I go back and forth on this one. I think it depends on the manner in which my opponent 'throws in the towel'. If they slam their stuff down on the table, pack up in a huff, and roll out in a shitty mood, then I think that it pretty unsportsmanlike. An attitude and a game ending like that can really ruin any enjoyment you had out of playing the game in the first place. 

Conversely, if they laugh about it, smile, shake your hand, and congratulate you on a good game, then it is a completely different story. I think that it really comes down to whether or not your opponent, or yourself if you are the one throwing in the towel, loses with good grace.


----------



## MetalHandkerchief (Aug 3, 2009)

I would never concede, I've managed to do some epic turn arounds in the past where I went from losing badly with a third of my forces left to eventually winning. But that's not the only reason I wouldn't concede. A game of 40K involves a lot of set-up and time to get going compared to other games, and simply giving up half way cheats you and your opponent out of some enjoyment. Also, I can't count how many times I was fighting a losing game but something epic happened in the last 2 rounds to make it all worth it. Like my sole remaining Kroot Shaper wiping out a 50 man conscript squad in CC, or a squad of under 50% Fire Warriors killing a charging Eversor Assassin outright.

There is lots of enjoyment still to be had in most games, regardless how desperate your fight seems.

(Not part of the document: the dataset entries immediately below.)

-- ==== Sys2Proof/Machine/Paths.lean ====
section
/-! DEFINITION. The path-control instructions of spec/06_lane_memory_and_path_instructions.md with the path table, shunting and
rejoin of spec/10_waves_paths_and_issue.md (R172 to R178, R263 to R268, R460 to R462). -/

namespace Sys2Proof.Machine

/-! ## Trace records of an instance (R353) -/

/-- A trace event of an instance that stands at `st`. -/
def traceActor (s : State) (a : Actor) (st : Standing) (kind aux addr : Nat) (always : Bool) : State :=
  match getWave s (actorWave a) with
  | none => s
  | some w =>
    match launchOf s w with
    | none => s
    | some (_, l) =>
      traceEvent s l.ctx kind always (fun q =>
        traceNat s.timebase addr l.qentry (if st.stream then st.active else 0) st.pc aux q (actorWave a) st.path st.cont
          st.stream kind)

/-! ## Program counter and signature of the issuing instance -/

/-- Set the PC of the issuing instance and its signature. -/
def setPcSig (a : Actor) (pc : Nat) (sig : Word) (w : Wave) : Wave :=
  modInstance a (fun p => { p with pc := pc, sig := sig }) (fun k => { k with pc := pc, sig := sig }) w

def addrMod : Nat := 2 ^ 64

/-- PC + sext(offset, 64) (R172). -/
def vbTarget (L : LaneCtx) (f : VB) : Nat := (((L.pc : Int) + f.off.toInt) % (addrMod : Int)).toNat

/-! ## Splitting (R172, R266) -/

/-- The lowest free entry of a path table (R263). -/
def freeEntry (t : Tbl PathEntry) : Option Nat := (List.range 16).find? (fun e => (Tbl.find? t e).isNone)

/-- A new entry for the taken side (R172, R462). -/
def childPath (L : LaneCtx) (t : Mask) (target parent : Nat) : PathEntry :=
  { owned := t, split := t, active := launchMask L.shadow, pc := target, sig := sigReset, q12 := L.q12,
    q12Full := L.q12Full, parent := parent, state := .running, join := 0, held := [], faulted := false, fetchWait := none,
    syncs := syncsBefore L.w L.actor }

/-- Shunted lanes become continuations, ascending (R266). -/
def shuntLanes (L : LaneCtx) (parent pc : Nat) (sig : Word) : List Nat → Tbl Continuation → Tbl Continuation
  | [], t => t
  | l :: r, t =>
    shuntLanes L parent pc sig r
      (Tbl.put t l { lane := l, parent := parent, pc := pc, sig := sig, q12 := L.q12, q12Full := L.q12Full, active := true,
                     state := .running, held := [], faulted := false, fetchWait := none, uncounted := false,
                     syncs := syncsBefore L.w L.actor })

/-- P gives away some lanes. -/
def giveLanes (e : Nat) (m : Mask) (pc : Nat) (sig : Word) (join : Nat) (w : Wave) : Wave :=
  { w with paths := Tbl.modify w.paths e (fun p =>
      { p with owned := p.owned &&& ~~~m, pc := pc, sig := sig, join := p.join + join }) }

/-- Shunted lanes are events of the wave's lane pipe (R497). -/
def countShunts (s : State) (wid n : Nat) : State := countEvent s 3 (coreUnit 1 (coreOf wid) (slotOf wid / 8)) (dieOf wid) n

/-- A split: a new entry, or a shunt when the table is full. -/
def splitPath (s : State) (L : LaneCtx) (e : Nat) (t n : List Nat) (target next : Nat) (sig : Word) : State :=
  let tm : Mask := BitVec.ofNat 96 (maskOf t)
  let nm : Mask := BitVec.ofNat 96 (maskOf n)
  let st := standing s L.actor
  match freeEntry L.w.paths with
  | some k =>
    let w := giveLanes e tm next sig 0 L.w
    let w := { w with paths := Tbl.put w.paths k (childPath L tm target e), highWater := max w.highWater (w.paths.length + 1) }
    traceActor (setWave s L.wid w) L.actor st 3 k 0 false
  | none =>
    if t.length ≤ n.length then
      let w := giveLanes e tm next sig t.length L.w
      let w := { w with conts := shuntLanes L e target sigReset t w.conts, shunted := w.shunted + t.length }
      traceActor (countShunts (setWave s L.wid w) L.wid t.length) L.actor st 3 (0xF + t.length * 256) 0 false
    else
      let w := giveLanes e nm target sigReset n.length L.w
      let w := { w with conts := shuntLanes L e next sig n w.conts, shunted := w.shunted + n.length }
      traceActor (countShunts (setWave s L.wid w) L.wid n.length) L.actor st 3 (0xF + n.length * 256) 0 false

/-- The condition of a VB instruction holds in a lane (R172, R177). -/
def vbHolds (L : LaneCtx) (f : VB) (l : Nat) : Bool := condAt L.w f.c.toNat l != f.sense

def execBrv (f : VB) (s : State) : Out :=
  runLane s fun L => do
    shadowCheck L (fun l => [b2n (vbHolds L f l)])
    let t := L.lanes.filter (vbHolds L f)
    let n := L.lanes.filter (fun l => !(vbHolds L f l))
    let sig := foldSig L.sig (opNumber (.brv f))
    let next := L.pc + 8
    if t.isEmpty then .ok (setWave s L.wid (setPcSig L.actor next sig L.w))
    else if n.isEmpty then .ok (setWave s L.wid (setPcSig L.actor (vbTarget L f) sigReset L.w))
    else
      match L.actor with
      | .path _ e => .ok (splitPath s L e t n (vbTarget L f) next sig)
      | _ => waits

/-! ## Transfers (R173) -/

def execJmpv (f : VB) (s : State) : Out :=
  runLane s fun L => .ok (setWave s L.wid (setPcSig L.actor (vbTarget L f) sigReset L.w))

def execCallv (f : VB) (s : State) : Out :=
  runLane s fun L => do
    waitUnless L.q12Full
    .ok (setWave s L.wid (setPcSig L.actor (vbTarget L f) sigReset (writeQ L 12 (BitVec.ofNat 64 (L.pc + 8)) L.w)))

/-- RETV waits for q12; a target that is not a multiple of 4 raises 0x08 (R67, R173). -/
def execRetv (_f : VB) (s : State) : Out :=
  runLane s fun L => do
    waitUnless L.q12Full
    ensure (decide (L.q12.toNat % 4 = 0)) 0x08 (addrDetail L.q12.toNat false false)
    .ok (setWave s L.wid (setPcSig L.actor L.q12.toNat sigReset L.w))

/-! ## Rejoin (R174, R175, R264, R268) -/

def pathComplete (p : PathEntry) : Bool := p.owned == p.split && p.join == 0

/-- Where merges happen: at one REGANG, by its PC, or at any LEND of the block. -/
inductive Meet where
  | regang (pc : Nat)
  | lend
  deriving DecidableEq, Repr

def parkedAt (m : Meet) (st : PathState) (pc : Nat) : Bool :=
  match m, st with
  | .regang q, .atRegang _ => q == pc
  | .lend, .atLend => true
  | _, _ => false

def joinIdOf : PathState → Nat
  | .atRegang j => j
  | _ => 0

/-- A merge that is possible now: a complete child, or a continuation, with its parent, both parked at the meeting. -/
inductive Merge where
  | child (e parent jid : Nat) (lanes : Mask)
  | lane (l parent jid : Nat)
  deriving DecidableEq, Repr

def mergeParent : Merge → Nat
  | .child _ q _ _ => q
  | .lane _ q _ => q

def parentParked (m : Meet) (w : Wave) (q : Nat) : Bool :=
  match Tbl.find? w.paths q with | some p => parkedAt m p.state p.pc | none => false

def findMerge (m : Meet) (w : Wave) : Option Merge :=
  match List.find? (fun x : Nat × PathEntry => x.1 != 0 && parkedAt m x.2.state x.2.pc && pathComplete x.2 && parentParked m w x.2.parent) w.paths with
  | some (e, p) => some (.child e p.parent (joinIdOf p.state) p.owned)
  | none =>
    match List.find? (fun x : Nat × Continuation => parkedAt m x.2.state x.2.pc && parentParked m w x.2.parent) w.conts with
    | some (_, k) => some (.lane k.lane k.parent (joinIdOf k.state))
    | none => none

def mergeLanes : Merge → Mask
  | .child _ _ _ m => m
  | .lane l _ _ => laneBit l

/-- The check of R264: the merging lanes are disjoint from the parent's and lie within its split mask. -/
def mergeOk (w : Wave) (g : Merge) : Bool :=
  match Tbl.find? w.paths (mergeParent g) with
  | some p => p.owned &&& mergeLanes g == 0 && mergeLanes g &&& ~~~p.split == 0
  | none => false

/-- Perform a merge (R174, R268). -/
def doMerge (g : Merge) (w : Wave) : Wave :=
  match g with
  | .child e q _ m =>
    let qs := match Tbl.find? w.paths e with | some c => c.syncs | none => []
    { w with paths := Tbl.modify (Tbl.del w.paths e) q (fun p => { p with owned := p.owned ||| m, syncs := openSyncs w (p.syncs ++ qs) }) }
  | .lane l q _ =>
    let qs := match Tbl.find? w.conts l with | some k => k.syncs | none => []
    { w with conts := Tbl.del w.conts l
             paths := Tbl.modify w.paths q (fun p =>
               { p with owned := p.owned ||| laneBit l, join := p.join - 1, syncs := openSyncs w (p.syncs ++ qs) }) }

/-- The actor that merges, for its trace record. -/
def mergeActor (wid : Nat) : Merge → Actor
  | .child e _ _ _ => .path wid e
  | .lane l _ _ => .cont wid l

def mergeAux : Merge → Nat
  | .child e _ j _ => j + e * 256
  | .lane _ _ j => j + 0xF * 256

/-- Merge while a merge is possible; the parents that received one are collected. A merge whose check fails raises 0x14 in
the wave and stops the settling (R264). -/
def settleMerges (m : Meet) (wid : Nat) : Nat → State → List Nat → State × List Nat
  | 0, s, got => (s, got)
  | n + 1, s, got =>
    match getWave s wid with
    | none => (s, got)
    | some w =>
      match findMerge m w with
      | none => (s, got)
      | some g =>
        let a := mergeActor wid g
        let st := standing s a
        if mergeOk w g then
          settleMerges m wid n (traceActor (modWave s wid (doMerge g)) a st 4 (mergeAux g) 0 false) (mergeParent g :: got)
        else
          (takeFault s a st (unitFor s a 0x14) 0x14
            (2 ^ 127 + mergeParent g + (match g with | .child e _ _ _ => e | .lane _ _ _ => 0xF) * 16) none false, got)

/-- A parent completed by merges at a REGANG unparks, or does so when it is released (R174, R265). -/
def unpark (w : Wave) (q : Nat) : Wave :=
  { w with paths := Tbl.modify w.paths q (fun p =>
      if pathComplete p then
        (match p.state with
         | .atRegang _ => if p.held.isEmpty then { p with state := .running, pc := p.pc + 8 } else { p with unparkDue := true }
         | _ => p)
      else p) }

/-- The parents that received merges, each once. -/
def onceEach : List Nat → List Nat
  | [] => []
  | x :: r => if r.contains x then onceEach r else x :: onceEach r

/-- The block has ended: its root is parked at a LEND and complete (R175). -/
def blockOver (w : Wave) : Bool :=
  match Tbl.find? w.paths 0 with
  | some p => (match p.state with | .atLend => pathComplete p | _ => false)
  | none => false

/-- Free every entry; the lane queue's head leaves (R114, R175, R263). -/
def endBlock (s : State) (wid : Nat) : State :=
  let s := traceActor s (.path wid 0) (standing s (.path wid 0)) 2
    (match getWave s wid with | some w => q3Of w | none => 0) 0 false
  modWave s wid (fun w =>
    { w with paths := [], conts := [], blockRunning := false, laneQueue := w.laneQueue.drop 1,
             blockSyncs := syncsBefore w (.path wid 0) })

/-- Settle the paths and continuations that meet (R174, R175, R268). -/
def settle (m : Meet) (wid : Nat) (s : State) : State :=
  let r := settleMerges m wid 112 s []
  match m with
  | .regang _ => modWave r.1 wid (fun w => (onceEach r.2).foldl unpark w)
  | .lend =>
    match getWave r.1 wid with
    | some w => if blockOver w then endBlock r.1 wid else r.1
    | none => r.1

/-- Park the issuing instance; every owned lane becomes active again (R57). -/
def park (L : LaneCtx) (st : PathState) (sig : Word) (w : Wave) : Wave :=
  modInstance L.actor (fun p => { p with state := st, sig := sig, active := launchMask L.shadow })
    (fun k => { k with state := st, sig := sig, active := true }) w

/-- The issuing instance is the block's root and complete. -/
def rootComplete (L : LaneCtx) : Bool :=
  match L.actor with
  | .path _ 0 => (match Tbl.find? L.w.paths 0 with | some p => pathComplete p | none => false)
  | _ => false

def execRegang (f : VB) (s : State) : Out :=
  runLane s fun L =>
    let sig := foldSig (foldSig L.sig (opNumber (.regang f))) (0x8000 + f.jid.toNat)
    if rootComplete L then
      .ok (setWave s L.wid (modInstance L.actor (fun p => { p with pc := L.pc + 8, sig := sig, active := launchMask L.shadow })
        (fun k => k) L.w))
    else
      .ok (settle (.regang L.pc) L.wid (setWave s L.wid (park L (.atRegang f.jid.toNat) sig L.w)))

def execLend (f : VB) (s : State) : Out :=
  runLane s fun L =>
    .ok (settle .lend L.wid (setWave s L.wid (park L .atLend (foldSig L.sig (opNumber (.lend f))) L.w)))

/-! ## Signatures, traps, no-operation (R176 to R178) -/

/-- SIGV: the comparison resets the register, also where it fails (R176). -/
def execSigv (f : V3) (s : State) : Out :=
  runLane s fun L =>
    let lit := (f.lit.getD 0).toNat
    if L.sig.toNat = lit then .ok (setWave s L.wid (setPcSig L.actor (L.pc + byteLength (.sigv f)) sigReset L.w))
    else .ok (raiseFault (setWave s L.wid (setPcSig L.actor L.pc sigReset L.w)) L.actor 0x14 (lit + L.sig.toNat * 2 ^ 32) none none)

/-- Take a trap or breakpoint: the record names this instruction, and the instance is held behind it (R334). -/
def trapLane (i : Instr) (s : State) (L : LaneCtx) (code detail : Nat) (mask : Option Nat) : State :=
  takeFault (setWave s L.wid (finishLane i L.actor L.w)) L.actor (standing s L.actor) (actorUnit s L.actor) code detail mask false

def execTrapv (f : VB) (s : State) : Out :=
  runLane s fun L => do
    shadowCheck L (fun l => [b2n (vbHolds L f l)])
    match L.lanes.filter (vbHolds L f) with
    | [] => .ok (setWave s L.wid (finishLane (.trapv f) L.actor L.w))
    | t => .ok (trapLane (.trapv f) s L 0x1A (f.off.toNat / 4) (some (maskOf t)))

def execBrkv (f : VB) (s : State) : Out :=
  runLane s fun L => .ok (trapLane (.brkv f) s L 0x1B (f.off.toNat / 4 * 2 ^ 64) none)

def execNopv (f : V3) (s : State) : Out :=
  runLane s fun L => .ok (setWave s L.wid (finishLane (.nopv f) L.actor L.w))

end Sys2Proof.Machine
end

I must say, only once in my life have I seen a concession, it was from a Tyranid opponent in 2nd edition when I had wiped out his entire force apart from 2 Biovores on turn 1. I can understand why he didn't feel like playing any more haha. To this day my only game where I haven't lost a single wound or model (I played Eldar at the time)


----------



## Capt.Al'rahhem (Jan 24, 2009)

I agree with Midge, if your odviously in a no win sitution shaking hands & say "good game" should be acceptable. Getting mad and being in a huff about it is never acceptable.

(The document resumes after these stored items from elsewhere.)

/-- The coordinate checks of a tile instruction (R166, R169): of VSTE's one tile, its row if that lies outside, else its column. -/
def tileCoords (op : TileOp) (r : TileReq) : Res Unit :=
  match op, r.lanes with
  | .encode, [] => .ok ()
  | .encode, l :: _ =>
    if tileInside r.t (reqRow l) (reqCol l) then .ok ()
    else raises 0x12 (rangeDetail (if tileRowCount r.t ≤ reqRow l then reqRow l else reqCol l) r.tid)
  | _, _ => coordsOk r

/-- The source fields of a VT instruction but the one that names the tensor, and its destination. -/
def vtSrcs (f : VT) (op : TileOp) : List Src := accSrcs f (op == .load)
def vtDsts (f : VT) (op : TileOp) : List Operand := accDsts f (op == .load)

/-- One issue of a tile instruction over some lanes, from its tensor number. The coordinates are checked before the element base of a
PACKED store, and in shadow mode the copies are compared before both (log entry 71). -/
def tileIssue (i : Instr) (f : VT) (op : TileOp) (L : LaneCtx) (v : Nat) (ls : List Nat) (s : State) : Res State := do
  let M := L.over s ls
  let w := M.w
  issueGates M ls (vtSrcs f op) (vtDsts f op)
  memReady w
  if op = .load then .ok () else shadowCheck M (fun l => [rowOf M f l, colOf M f l, (srcWord M none ⟨f.d, f.ed, 0⟩ l).toNat])
  let t ← namedTensor s M i f op v (maskOf ls)
  let r := tileReq s M f op v t ls
  tileCoords op r
  if op = .store ∧ f.mode.toNat = 2 then ensure (decide (f.base.toNat % packedCount t = 0)) 0x12 (rangeDetail f.base.toNat v) else .ok ()
  waitUnless (w.log.all (fun e => (logRegions e.body).all (fun a => (reqRegions r).all (fun b => !(locationsMeet s w a b)))))
  let x ← ctxRes s w
  let mark := fun w' : Wave => if op = .load then emptyLanesOf f.d 1 w M.all w' else w'
  match tileApply s L.wid w x.2 L.actor L.pc (q3Of w % 2 ^ 32) L.entry w.seq r with
  | .ok t => .ok (modWave t L.wid (fun w => mark (nextSeq w)))
  | .error (.stop e) => .error e
  | .error (.done _ _) => waits
  | .error (.absent addr e m) =>
    let t := setWave s L.wid (mark (nextSeq (logEntry (.tile r) L.actor { standing s L.actor with active := maskOf ls } addr e w)))
    .ok (pageFault t L.actor (standing s L.actor) addr (op != .load) (some m))

/-- VLDT, VSTT and VSTE in the plain and the `.W` form (R61, R62, R83). In shadow mode the copies' tensor numbers are part of their
addresses (R164). -/
def tileInstr (i : Instr) (f : VT) (op : TileOp) (s : State) : Out :=
  runLane s fun L => do
    let field : Src := if f.w then ⟨.v f.wreg, f.ew, 0⟩ else ⟨uniformSrc f.tq f.tid.toNat, false, 0⟩
    allocCheck L (vtDsts f op ++ (vtSrcs f op ++ [field]).map (fun x => x.o))
    if f.w then
      let gs ← waterGroups L field (fun l => (vVal L.w f.wreg.toNat l).toNat)
      if op = .load ∨ L.rest ≠ [] then .ok () else shadowCheck L (fun l => [(vVal L.w f.wreg.toNat l).toNat])
      waterRun i L (tileIssue i f op L) gs s
    else
      issueGates L L.lanes (vtSrcs f op ++ [field]) (vtDsts f op)
      let t ← tileIssue i f op L (uniformVal L f.tq f.tid.toNat) L.lanes s
      .ok (modWave t L.wid (finishLane i L.actor))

That being said games can almost always change for one turn to the next, so quiting early might just be poor tactics. Also sometimes fighting that last desperate turn, down to the last man, taking as many of the enemy with you can lead to some awesome stories.

One other thing to consider is if your in a Tourniment that counts overall Victory Points, to decide best general, it just common courtesy to play the game out and there could be rules about conceeding early. You'd have to check with the Tourniment Organizer.


----------



## Doelago (Nov 29, 2009)

Personally I would never concede. It would be to break my oaths to the God Emperor. 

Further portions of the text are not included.